#### [Directions for this task]
Look through the entries that follow and count the lines with the word "getLsbD". The reply is that number alone.

(Saved entries)
-- ==== Sys2Proof/Machine/Crc.lean ====
section
/-! DEFINITION. The CRC-16/MODBUS generator: the pure function (42_crc16.md R100) and the operations on `e_crc` (R95 to R99). -/

namespace Sys2Proof.Machine

/-- CRC_BIT (R100). -/
def crcBit (t : BitVec 16) : BitVec 16 := if t.getLsbD 0 then (t >>> 1) ^^^ Config.crcPoly else t >>> 1

/-- CRC_BIT applied `k` times. -/
def crcBits : Nat → BitVec 16 → BitVec 16
  | 0, t => t
  | k + 1, t => crcBits k (crcBit t)

/-- CRC_BYTE (R100). -/
def crcByte (c : BitVec 16) (b : Byte) : BitVec 16 := crcBits 8 (c ^^^ b.setWidth 16)

/-- CRC16 of a byte sequence (R100). -/
def crc16 (p : Frame) : BitVec 16 := p.foldl crcByte Config.crcInit

/-- TBL of the table form (R102). -/
def crcTable (i : Byte) : BitVec 16 := crcBits 8 (i.setWidth 16)

/-- CRC_INIT (R95): `e_crc <- 0xFFFF`. -/
def execCrcInit (s : State) : Result := .next (s.setEm { s.em with crc := Config.crcInit })

/-- CRC_BYTE_IN (R96): `t = e_crc ^ zext_16(FrameRead(q_head, e_idx))`, combinational. -/
def execCrcByteIn (s : State) : Result :=
  .next (driveT (s.em.crc ^^^ (headRead s s.em.idx.toNat).setWidth 16) s)

/-- CRC_SHIFT (R97): `e_crc <- t >> 1`. -/
def execCrcShift (s : State) : Result := .next (s.setEm { s.em with crc := s.sig.t >>> 1 })

/-- CRC_SHIFT_XOR (R98): `e_crc <- (t >> 1) ^ 0xA001`. -/
def execCrcShiftXor (s : State) : Result := .next (s.setEm { s.em with crc := (s.sig.t >>> 1) ^^^ Config.crcPoly })

/-- The bit step of an E_CRC cycle (R99): CRC_BYTE_IN when `first` = 1, else `t = e_crc`; then the shift that `t[0]` selects (R53). -/
def crcBitStep (s : State) : Result :=
  andThen (if s.em.bit = 0 then execCrcByteIn s else .next (driveT s.em.crc s)) fun s =>
    if s.sig.t.getLsbD 0 then execCrcShiftXor s else execCrcShift s

end Sys2Proof.Machine
end

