-- ==== Sys2Proof/Laws/Calendar.lean ====
section
/-! SUPPORT. The year inside a 400-year era (44_record_formatter.md R114). -/

namespace Sys2Proof.Machine

/-- The day of an era on which year `y` begins (years from March, `0 <= y <= 400`). -/
def yearStart (y : Int) : Int := 365 * y + y / 4 - y / 100

/-- The year that R114 computes from a day of an era is the one whose days contain it. -/
theorem year_of_day {doe : Int} (h0 : 0 ≤ doe) (h1 : doe < 146097) :
    ∃ y, (doe - doe / 1460 + doe / 36524 - doe / 146096) / 365 = y
      ∧ 0 ≤ y ∧ y ≤ 399 ∧ yearStart y ≤ doe ∧ (doe < yearStart (y + 1) ∨ y = 399) := by
  obtain ⟨d, hd⟩ : ∃ d, doe / 36524 = d := ⟨_, rfl⟩
  obtain ⟨e, he⟩ : ∃ e, doe / 146096 = e := ⟨_, rfl⟩
  obtain ⟨c, hc⟩ : ∃ c, doe / 1460 = c := ⟨_, rfl⟩
  obtain ⟨y, hy⟩ : ∃ y, (doe - doe / 1460 + doe / 36524 - doe / 146096) / 365 = y := ⟨_, rfl⟩
  obtain ⟨f, hf⟩ : ∃ f, y / 4 = f := ⟨_, rfl⟩
  obtain ⟨g, hg⟩ : ∃ g, y / 100 = g := ⟨_, rfl⟩
  refine ⟨y, hy, ?_⟩
  rw [hc, hd, he] at hy
  simp only [yearStart, hf, hg]
  have hd0 : 0 ≤ d := by omega
  have hd4 : d ≤ 4 := by omega
  have he' : e = 0 ∨ e = 1 := by omega
  have hc' : c = f ∨ c = f + 1 := by omega
  have hr : y = 4 * f ∨ y = 4 * f + 1 ∨ y = 4 * f + 2 ∨ y = 4 * f + 3 := by omega
  have hg' : g = d - e ∨ g = d - e - 1 := by interval_cases d <;> omega
  rcases hc' with rfl | rfl <;> rcases hr with h | h | h | h <;> rcases he' with rfl | rfl <;> interval_cases d <;> omega

end Sys2Proof.Machine
end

#### [Response area]
2